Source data

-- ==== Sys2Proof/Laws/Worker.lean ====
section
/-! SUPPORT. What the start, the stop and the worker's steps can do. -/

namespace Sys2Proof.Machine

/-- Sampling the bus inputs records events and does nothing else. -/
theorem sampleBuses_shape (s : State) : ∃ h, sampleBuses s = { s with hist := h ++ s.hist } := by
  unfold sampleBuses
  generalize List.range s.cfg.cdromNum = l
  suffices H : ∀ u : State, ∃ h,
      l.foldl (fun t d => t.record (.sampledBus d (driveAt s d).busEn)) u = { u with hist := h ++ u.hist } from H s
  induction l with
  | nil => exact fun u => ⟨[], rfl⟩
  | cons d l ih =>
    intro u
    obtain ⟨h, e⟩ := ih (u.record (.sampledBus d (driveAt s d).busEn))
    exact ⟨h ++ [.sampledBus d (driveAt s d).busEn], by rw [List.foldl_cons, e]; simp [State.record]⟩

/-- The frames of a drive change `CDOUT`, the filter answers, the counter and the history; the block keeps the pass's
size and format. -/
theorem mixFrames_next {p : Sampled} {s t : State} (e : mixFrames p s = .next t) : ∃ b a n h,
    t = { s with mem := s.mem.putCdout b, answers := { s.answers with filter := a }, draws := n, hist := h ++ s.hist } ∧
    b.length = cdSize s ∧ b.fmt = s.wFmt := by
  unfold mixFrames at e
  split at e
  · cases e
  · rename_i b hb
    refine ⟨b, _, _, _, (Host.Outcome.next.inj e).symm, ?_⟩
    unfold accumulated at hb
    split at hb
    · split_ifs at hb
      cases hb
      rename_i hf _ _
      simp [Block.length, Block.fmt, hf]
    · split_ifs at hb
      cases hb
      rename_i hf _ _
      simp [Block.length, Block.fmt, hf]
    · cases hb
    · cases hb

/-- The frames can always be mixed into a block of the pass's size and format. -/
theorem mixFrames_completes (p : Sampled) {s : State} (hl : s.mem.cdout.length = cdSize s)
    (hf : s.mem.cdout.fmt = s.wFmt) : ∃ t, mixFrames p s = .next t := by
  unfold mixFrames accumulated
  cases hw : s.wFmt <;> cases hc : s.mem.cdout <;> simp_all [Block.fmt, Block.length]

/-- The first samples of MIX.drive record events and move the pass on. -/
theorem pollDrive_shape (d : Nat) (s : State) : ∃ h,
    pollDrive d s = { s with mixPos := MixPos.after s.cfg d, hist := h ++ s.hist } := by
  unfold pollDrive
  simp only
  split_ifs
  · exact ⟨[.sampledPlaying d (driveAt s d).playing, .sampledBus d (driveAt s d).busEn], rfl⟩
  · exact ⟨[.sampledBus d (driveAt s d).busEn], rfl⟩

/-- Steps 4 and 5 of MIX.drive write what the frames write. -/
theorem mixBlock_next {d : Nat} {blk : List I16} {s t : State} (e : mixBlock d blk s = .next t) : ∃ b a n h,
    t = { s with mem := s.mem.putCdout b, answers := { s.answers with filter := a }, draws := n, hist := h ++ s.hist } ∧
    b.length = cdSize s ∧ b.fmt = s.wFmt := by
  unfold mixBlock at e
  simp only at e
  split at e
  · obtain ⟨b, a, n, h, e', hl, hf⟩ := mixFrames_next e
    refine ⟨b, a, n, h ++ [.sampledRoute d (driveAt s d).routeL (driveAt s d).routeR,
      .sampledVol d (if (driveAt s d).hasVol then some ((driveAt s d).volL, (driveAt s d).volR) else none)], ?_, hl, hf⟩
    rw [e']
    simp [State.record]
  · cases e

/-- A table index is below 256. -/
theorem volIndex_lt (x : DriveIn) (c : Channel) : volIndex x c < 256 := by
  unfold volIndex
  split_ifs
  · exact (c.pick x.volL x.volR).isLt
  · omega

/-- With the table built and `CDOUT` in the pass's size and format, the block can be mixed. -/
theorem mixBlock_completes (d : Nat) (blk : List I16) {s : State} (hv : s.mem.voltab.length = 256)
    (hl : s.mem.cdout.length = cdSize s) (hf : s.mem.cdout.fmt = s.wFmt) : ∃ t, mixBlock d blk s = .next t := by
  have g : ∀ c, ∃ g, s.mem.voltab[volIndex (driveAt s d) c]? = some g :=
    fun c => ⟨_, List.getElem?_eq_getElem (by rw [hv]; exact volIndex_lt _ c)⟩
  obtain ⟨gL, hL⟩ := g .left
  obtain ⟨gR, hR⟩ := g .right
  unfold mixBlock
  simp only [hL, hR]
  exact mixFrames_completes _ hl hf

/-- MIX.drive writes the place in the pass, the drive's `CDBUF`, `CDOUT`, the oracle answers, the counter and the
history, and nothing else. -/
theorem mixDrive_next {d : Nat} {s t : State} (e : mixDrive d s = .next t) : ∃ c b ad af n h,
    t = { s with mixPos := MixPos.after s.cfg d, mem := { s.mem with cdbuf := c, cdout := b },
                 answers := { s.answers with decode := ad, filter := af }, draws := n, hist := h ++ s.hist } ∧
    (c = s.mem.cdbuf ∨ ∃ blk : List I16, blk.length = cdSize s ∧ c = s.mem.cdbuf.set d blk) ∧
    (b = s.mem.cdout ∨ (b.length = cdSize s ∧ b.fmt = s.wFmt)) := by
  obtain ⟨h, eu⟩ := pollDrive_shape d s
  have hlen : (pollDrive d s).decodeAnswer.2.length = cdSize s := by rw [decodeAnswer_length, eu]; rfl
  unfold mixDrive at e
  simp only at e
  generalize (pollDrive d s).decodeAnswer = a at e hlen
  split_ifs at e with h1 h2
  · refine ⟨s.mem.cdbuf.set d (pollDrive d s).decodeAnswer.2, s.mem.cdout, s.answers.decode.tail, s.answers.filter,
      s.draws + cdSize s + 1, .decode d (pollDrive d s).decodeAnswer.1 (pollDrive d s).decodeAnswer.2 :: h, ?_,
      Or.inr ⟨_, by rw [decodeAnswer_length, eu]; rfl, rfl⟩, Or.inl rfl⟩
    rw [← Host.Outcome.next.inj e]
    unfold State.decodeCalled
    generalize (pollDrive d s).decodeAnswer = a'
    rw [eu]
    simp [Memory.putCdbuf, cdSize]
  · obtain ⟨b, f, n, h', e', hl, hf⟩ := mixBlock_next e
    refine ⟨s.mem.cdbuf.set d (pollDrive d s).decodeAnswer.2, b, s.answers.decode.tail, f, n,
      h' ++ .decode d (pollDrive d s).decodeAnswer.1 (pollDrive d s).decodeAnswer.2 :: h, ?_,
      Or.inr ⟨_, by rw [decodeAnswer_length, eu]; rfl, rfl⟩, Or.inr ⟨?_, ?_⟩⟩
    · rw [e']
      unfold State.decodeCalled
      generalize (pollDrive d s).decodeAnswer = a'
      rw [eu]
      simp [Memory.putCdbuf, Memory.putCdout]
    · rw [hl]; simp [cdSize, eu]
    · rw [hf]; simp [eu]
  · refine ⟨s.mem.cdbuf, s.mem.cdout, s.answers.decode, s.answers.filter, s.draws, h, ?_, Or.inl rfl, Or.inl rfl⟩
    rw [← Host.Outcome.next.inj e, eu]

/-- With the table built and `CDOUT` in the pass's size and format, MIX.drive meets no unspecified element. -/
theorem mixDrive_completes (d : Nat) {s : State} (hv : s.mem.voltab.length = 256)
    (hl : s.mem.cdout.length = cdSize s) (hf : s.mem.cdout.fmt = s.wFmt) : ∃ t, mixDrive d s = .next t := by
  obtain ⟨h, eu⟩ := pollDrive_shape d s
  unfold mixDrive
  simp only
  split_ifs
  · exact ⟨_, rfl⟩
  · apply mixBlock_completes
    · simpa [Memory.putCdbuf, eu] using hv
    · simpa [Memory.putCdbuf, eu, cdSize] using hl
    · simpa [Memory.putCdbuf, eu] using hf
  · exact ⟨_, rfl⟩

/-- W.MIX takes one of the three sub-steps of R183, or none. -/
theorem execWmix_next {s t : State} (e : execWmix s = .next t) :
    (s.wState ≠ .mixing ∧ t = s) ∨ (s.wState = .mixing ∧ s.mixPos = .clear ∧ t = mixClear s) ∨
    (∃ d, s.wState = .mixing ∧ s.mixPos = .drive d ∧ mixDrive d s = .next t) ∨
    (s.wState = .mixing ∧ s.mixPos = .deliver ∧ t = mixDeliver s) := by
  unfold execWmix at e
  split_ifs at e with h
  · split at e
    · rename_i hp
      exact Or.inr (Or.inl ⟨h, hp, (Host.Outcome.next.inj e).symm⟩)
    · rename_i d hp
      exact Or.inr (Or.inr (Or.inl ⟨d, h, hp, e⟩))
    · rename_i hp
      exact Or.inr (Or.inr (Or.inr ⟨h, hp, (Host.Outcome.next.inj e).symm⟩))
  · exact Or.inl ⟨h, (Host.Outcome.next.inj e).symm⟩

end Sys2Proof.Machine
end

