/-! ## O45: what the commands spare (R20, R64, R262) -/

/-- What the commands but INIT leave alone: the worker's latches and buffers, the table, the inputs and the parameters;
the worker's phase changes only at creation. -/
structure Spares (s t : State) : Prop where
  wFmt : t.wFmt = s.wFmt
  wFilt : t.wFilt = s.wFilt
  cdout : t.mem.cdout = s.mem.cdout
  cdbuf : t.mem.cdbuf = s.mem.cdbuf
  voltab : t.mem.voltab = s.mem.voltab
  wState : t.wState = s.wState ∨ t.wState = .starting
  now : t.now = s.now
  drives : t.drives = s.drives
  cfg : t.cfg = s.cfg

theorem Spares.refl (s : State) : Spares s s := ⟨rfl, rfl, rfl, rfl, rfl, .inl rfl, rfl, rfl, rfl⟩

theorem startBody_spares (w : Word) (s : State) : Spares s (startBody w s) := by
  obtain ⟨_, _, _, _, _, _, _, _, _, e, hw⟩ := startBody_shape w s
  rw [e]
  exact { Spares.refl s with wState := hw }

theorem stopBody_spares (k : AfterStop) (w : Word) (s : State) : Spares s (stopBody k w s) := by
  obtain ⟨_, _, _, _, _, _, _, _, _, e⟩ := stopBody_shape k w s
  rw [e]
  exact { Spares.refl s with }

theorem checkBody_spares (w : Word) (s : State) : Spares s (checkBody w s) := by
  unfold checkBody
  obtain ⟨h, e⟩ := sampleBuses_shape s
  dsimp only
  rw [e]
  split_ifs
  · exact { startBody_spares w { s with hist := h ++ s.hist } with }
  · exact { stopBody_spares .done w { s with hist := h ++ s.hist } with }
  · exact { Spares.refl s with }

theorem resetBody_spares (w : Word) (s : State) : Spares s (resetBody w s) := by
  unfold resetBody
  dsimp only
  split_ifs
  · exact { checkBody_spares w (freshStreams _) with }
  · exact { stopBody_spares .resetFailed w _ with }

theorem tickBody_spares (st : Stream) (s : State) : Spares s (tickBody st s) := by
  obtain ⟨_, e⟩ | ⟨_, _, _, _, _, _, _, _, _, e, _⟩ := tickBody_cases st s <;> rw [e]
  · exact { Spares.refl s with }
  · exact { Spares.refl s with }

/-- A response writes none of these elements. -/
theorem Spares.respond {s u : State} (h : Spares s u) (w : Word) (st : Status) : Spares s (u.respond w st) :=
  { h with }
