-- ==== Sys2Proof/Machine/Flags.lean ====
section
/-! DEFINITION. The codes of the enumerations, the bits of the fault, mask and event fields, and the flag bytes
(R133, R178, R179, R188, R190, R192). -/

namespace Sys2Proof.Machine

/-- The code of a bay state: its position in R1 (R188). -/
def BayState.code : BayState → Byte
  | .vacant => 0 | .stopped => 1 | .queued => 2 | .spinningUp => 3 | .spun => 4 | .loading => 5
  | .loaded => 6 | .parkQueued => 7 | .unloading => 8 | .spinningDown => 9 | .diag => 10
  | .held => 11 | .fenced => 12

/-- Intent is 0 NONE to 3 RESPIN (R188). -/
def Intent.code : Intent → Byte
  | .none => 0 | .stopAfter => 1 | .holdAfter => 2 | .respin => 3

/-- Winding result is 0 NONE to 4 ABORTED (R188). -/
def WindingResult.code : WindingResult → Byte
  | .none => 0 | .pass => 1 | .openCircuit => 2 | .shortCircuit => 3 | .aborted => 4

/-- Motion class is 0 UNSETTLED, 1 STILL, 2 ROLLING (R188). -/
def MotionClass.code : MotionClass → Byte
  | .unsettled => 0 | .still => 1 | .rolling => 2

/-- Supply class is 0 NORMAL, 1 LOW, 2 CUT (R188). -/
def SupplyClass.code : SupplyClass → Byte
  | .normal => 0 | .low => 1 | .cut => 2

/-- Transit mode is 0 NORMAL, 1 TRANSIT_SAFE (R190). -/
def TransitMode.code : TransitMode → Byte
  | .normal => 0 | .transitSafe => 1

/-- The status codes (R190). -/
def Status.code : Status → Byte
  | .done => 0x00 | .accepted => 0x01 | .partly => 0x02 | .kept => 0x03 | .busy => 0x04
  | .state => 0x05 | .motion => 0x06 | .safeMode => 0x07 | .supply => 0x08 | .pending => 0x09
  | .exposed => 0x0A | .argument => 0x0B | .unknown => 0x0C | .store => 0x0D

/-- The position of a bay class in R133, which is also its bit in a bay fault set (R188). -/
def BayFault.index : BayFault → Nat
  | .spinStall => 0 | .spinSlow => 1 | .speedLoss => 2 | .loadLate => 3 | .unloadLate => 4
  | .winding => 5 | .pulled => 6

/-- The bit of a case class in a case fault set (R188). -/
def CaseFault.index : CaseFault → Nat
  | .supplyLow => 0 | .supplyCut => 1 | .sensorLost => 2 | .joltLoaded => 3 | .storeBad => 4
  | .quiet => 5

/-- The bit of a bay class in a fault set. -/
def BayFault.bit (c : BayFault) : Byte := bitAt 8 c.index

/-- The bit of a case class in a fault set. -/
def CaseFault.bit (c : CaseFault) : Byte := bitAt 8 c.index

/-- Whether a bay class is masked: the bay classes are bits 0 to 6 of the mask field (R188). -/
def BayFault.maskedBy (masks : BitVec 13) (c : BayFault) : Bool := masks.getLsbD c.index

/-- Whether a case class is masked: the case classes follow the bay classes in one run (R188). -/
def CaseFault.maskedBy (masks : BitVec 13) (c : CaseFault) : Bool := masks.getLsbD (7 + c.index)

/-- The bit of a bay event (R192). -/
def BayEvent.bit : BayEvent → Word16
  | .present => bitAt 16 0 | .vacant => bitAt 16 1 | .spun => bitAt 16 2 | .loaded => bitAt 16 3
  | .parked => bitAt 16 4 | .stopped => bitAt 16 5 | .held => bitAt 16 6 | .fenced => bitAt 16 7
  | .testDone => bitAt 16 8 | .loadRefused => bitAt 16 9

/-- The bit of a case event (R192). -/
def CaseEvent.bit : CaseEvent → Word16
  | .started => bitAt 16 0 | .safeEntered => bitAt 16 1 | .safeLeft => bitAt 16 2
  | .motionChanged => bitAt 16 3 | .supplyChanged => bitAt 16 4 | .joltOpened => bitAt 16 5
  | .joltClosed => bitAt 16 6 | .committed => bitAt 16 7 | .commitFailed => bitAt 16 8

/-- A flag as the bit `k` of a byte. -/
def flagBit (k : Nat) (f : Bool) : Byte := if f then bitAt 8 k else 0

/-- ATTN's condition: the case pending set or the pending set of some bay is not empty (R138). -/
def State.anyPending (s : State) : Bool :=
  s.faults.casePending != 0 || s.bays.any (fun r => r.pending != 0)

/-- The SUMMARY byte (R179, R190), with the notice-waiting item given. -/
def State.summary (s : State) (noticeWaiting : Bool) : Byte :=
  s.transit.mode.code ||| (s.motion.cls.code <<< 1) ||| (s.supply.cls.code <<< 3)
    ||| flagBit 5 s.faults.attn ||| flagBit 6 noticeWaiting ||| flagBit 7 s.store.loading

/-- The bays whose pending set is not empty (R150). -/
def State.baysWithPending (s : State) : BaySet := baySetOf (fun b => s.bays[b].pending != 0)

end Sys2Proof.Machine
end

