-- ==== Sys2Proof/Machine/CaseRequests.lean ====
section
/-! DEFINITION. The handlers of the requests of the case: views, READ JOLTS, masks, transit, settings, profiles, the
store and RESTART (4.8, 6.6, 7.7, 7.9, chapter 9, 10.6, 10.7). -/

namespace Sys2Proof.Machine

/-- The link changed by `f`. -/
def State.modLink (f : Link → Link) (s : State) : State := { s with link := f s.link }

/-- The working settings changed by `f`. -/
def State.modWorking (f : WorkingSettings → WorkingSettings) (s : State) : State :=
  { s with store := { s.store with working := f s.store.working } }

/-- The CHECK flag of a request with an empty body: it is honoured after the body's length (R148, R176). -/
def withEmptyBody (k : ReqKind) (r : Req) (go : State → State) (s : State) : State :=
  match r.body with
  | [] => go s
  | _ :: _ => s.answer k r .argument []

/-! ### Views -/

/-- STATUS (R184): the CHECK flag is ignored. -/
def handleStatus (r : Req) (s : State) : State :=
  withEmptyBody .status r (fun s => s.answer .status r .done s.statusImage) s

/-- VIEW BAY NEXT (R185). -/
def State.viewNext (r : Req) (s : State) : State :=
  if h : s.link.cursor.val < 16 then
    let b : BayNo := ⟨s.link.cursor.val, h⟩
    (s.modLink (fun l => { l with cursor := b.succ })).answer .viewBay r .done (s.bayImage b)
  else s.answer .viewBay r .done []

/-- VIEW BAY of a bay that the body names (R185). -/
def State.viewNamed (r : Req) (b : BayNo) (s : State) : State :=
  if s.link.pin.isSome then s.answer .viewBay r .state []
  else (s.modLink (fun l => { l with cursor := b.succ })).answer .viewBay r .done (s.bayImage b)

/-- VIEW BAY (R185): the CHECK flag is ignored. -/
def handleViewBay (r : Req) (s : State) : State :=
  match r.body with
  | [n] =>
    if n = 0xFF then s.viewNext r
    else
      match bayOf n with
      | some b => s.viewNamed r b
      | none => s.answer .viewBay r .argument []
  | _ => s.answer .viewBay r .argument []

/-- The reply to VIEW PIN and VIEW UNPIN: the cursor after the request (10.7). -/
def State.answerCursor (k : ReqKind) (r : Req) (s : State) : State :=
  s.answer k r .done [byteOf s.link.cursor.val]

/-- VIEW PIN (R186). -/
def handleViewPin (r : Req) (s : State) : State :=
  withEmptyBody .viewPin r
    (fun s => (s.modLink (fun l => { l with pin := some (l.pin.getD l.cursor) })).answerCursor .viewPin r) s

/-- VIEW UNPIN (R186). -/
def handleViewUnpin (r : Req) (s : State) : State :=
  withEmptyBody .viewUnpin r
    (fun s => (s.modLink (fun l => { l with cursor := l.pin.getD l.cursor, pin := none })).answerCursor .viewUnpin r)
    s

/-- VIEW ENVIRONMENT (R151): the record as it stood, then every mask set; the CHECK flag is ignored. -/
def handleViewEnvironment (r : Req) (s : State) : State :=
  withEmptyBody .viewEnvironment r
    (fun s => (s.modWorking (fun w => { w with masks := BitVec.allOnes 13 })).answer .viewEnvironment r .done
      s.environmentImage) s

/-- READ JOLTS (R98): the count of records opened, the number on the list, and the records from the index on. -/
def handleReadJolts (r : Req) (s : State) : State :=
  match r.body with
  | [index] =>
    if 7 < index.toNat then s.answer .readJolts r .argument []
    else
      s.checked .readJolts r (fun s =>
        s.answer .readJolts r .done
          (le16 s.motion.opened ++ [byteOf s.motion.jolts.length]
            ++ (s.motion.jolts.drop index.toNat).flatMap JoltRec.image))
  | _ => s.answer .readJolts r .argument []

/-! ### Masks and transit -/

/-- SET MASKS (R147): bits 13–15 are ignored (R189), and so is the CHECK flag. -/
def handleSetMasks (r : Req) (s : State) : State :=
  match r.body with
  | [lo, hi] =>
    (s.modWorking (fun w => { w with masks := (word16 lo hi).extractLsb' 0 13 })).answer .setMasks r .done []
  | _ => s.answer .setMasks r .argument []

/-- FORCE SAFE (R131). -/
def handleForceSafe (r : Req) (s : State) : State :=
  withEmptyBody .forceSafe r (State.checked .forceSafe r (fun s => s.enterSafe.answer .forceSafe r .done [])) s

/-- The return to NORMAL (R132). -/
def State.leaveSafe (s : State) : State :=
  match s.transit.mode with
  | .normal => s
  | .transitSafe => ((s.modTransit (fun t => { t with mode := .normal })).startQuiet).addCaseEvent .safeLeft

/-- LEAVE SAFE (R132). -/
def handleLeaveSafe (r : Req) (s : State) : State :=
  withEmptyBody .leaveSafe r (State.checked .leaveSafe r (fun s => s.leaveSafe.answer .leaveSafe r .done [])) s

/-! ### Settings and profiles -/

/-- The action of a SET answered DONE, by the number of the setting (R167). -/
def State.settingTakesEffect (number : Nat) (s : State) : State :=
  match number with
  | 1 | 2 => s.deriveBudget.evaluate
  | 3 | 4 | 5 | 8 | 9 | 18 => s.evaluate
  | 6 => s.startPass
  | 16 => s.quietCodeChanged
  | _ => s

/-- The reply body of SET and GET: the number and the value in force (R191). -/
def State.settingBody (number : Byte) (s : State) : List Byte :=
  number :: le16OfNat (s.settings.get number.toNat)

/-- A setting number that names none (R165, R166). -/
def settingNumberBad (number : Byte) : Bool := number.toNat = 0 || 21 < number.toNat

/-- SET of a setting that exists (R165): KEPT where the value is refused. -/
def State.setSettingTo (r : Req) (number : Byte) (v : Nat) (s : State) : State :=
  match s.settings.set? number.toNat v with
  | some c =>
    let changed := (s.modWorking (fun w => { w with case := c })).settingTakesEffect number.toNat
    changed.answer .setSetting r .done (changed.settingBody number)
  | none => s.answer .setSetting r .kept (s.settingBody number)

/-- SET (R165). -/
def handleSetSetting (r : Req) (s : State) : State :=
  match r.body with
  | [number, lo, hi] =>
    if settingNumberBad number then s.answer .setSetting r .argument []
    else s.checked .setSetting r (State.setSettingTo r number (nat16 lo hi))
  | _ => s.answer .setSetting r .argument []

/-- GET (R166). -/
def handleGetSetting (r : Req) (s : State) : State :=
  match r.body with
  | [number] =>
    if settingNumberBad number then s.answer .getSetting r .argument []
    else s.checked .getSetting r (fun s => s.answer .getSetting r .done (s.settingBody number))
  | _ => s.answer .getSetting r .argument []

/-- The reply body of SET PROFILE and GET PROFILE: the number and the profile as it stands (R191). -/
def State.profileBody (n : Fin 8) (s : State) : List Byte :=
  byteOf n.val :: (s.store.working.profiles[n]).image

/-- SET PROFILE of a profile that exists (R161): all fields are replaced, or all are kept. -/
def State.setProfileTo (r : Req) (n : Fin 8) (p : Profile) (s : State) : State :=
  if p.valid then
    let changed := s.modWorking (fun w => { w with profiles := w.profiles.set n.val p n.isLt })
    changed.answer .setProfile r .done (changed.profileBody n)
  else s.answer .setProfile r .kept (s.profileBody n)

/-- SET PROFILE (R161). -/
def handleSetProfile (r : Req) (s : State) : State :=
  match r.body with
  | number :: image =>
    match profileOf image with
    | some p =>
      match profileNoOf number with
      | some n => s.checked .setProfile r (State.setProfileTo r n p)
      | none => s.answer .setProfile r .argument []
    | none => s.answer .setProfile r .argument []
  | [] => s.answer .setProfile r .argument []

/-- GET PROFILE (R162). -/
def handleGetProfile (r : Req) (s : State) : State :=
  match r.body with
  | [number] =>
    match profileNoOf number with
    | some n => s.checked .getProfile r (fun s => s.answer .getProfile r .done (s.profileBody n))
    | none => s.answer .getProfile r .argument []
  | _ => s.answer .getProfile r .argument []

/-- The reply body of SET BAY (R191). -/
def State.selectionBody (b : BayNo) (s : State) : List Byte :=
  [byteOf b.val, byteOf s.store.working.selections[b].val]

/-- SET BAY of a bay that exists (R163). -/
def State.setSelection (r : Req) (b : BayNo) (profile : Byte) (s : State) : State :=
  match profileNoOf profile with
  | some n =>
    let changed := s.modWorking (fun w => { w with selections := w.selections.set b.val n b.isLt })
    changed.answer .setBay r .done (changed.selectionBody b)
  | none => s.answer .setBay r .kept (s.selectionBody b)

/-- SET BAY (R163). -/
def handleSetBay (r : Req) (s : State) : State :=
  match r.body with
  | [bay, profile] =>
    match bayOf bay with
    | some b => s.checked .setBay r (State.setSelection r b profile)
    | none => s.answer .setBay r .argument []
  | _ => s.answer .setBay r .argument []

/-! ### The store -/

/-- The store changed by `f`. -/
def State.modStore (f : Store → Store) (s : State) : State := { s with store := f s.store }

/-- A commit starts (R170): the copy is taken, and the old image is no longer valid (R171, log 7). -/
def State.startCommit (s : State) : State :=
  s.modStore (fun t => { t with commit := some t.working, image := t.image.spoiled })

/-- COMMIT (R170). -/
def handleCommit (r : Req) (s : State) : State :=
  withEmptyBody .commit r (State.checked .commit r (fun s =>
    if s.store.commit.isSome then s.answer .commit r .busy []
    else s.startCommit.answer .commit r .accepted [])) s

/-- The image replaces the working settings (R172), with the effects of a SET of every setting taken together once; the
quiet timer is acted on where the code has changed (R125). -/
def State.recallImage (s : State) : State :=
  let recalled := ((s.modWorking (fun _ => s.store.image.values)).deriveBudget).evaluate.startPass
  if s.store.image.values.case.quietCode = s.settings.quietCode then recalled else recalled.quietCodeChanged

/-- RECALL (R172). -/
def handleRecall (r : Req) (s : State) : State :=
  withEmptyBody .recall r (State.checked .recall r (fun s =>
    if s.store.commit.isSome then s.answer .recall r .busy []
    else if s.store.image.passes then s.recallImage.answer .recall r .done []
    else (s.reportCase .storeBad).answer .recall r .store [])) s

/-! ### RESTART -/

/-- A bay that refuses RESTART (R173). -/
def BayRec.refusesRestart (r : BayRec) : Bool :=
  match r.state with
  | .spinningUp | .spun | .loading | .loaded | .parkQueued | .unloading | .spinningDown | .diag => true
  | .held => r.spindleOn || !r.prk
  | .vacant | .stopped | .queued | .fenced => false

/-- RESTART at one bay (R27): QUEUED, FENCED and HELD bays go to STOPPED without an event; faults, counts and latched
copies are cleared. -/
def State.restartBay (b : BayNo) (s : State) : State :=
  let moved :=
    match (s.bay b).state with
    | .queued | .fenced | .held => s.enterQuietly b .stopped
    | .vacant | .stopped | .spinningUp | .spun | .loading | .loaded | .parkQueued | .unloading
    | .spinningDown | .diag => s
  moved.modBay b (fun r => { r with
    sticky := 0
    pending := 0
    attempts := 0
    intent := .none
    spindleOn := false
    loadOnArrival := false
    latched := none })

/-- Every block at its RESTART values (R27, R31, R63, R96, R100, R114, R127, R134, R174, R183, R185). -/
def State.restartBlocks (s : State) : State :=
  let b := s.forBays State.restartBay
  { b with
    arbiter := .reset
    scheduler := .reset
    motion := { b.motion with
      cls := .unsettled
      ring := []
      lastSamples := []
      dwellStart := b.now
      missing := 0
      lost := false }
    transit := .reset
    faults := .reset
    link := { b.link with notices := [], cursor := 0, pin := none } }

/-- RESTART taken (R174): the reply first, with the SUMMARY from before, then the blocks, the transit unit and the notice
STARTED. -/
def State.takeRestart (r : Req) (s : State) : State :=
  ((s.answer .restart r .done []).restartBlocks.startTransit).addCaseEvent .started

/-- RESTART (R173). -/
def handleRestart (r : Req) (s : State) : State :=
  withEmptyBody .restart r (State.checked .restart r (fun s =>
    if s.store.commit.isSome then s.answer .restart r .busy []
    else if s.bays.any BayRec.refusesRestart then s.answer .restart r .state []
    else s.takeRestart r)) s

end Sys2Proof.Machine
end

Task to complete -
Every line from the line containing "def Status.code : Status → Byte" through the line containing "def flagBit (k" in the records above must be retyped exactly. Leave out the rest.

Answer space -
def Status.code : Status → Byte
  | .done => 0x00 | .accepted => 0x01 | .partly => 0x02 | .kept => 0x03 | .busy => 0x04
  | .state => 0x05 | .motion => 0x06 | .safeMode => 0x07 | .supply => 0x08 | .pending => 0x09
  | .exposed => 0x0A | .argument => 0x0B | .unknown => 0x0C | .store => 0x0D

/-- The position of a bay class in R133, which is also its bit in a bay fault set (R188). -/
def BayFault.index : BayFault → Nat
  | .spinStall => 0 | .spinSlow => 1 | .speedLoss => 2 | .loadLate => 3 | .unloadLate => 4
  | .winding => 5 | .pulled => 6

/-- The bit of a case class in a case fault set (R188). -/
def CaseFault.index : CaseFault → Nat
  | .supplyLow => 0 | .supplyCut => 1 | .sensorLost => 2 | .joltLoaded => 3 | .storeBad => 4
  | .quiet => 5

/-- The bit of a bay class in a fault set. -/
def BayFault.bit (c : BayFault) : Byte := bitAt 8 c.index

/-- The bit of a case class in a fault set. -/
def CaseFault.bit (c : CaseFault) : Byte := bitAt 8 c.index

/-- Whether a bay class is masked: the bay classes are bits 0 to 6 of the mask field (R188). -/
def BayFault.maskedBy (masks : BitVec 13) (c : BayFault) : Bool := masks.getLsbD c.index

/-- Whether a case class is masked: the case classes follow the bay classes in one run (R188). -/
def CaseFault.maskedBy (masks : BitVec 13) (c : CaseFault) : Bool := masks.getLsbD (7 + c.index)

/-- The bit of a bay event (R192). -/
def BayEvent.bit : BayEvent → Word16
  | .present => bitAt 16 0 | .vacant => bitAt 16 1 | .spun => bitAt 16 2 | .loaded => bitAt 16 3
  | .parked => bitAt 16 4 | .stopped => bitAt 16 5 | .held => bitAt 16 6 | .fenced => bitAt 16 7
  | .testDone => bitAt 16 8 | .loadRefused => bitAt 16 9

/-- The bit of a case event (R192). -/
def CaseEvent.bit : CaseEvent → Word16
  | .started => bitAt 16 0 | .safeEntered => bitAt 16 1 | .safeLeft => bitAt 16 2
  | .motionChanged => bitAt 16 3 | .supplyChanged => bitAt 16 4 | .joltOpened => bitAt 16 5
  | .joltClosed => bitAt 16 6 | .committed => bitAt 16 7 | .commitFailed => bitAt 16 8

/-- A flag as the bit `k` of a byte. -/
def flagBit (k : Nat) (f : Bool) : Byte := if f then bitAt 8 k else 0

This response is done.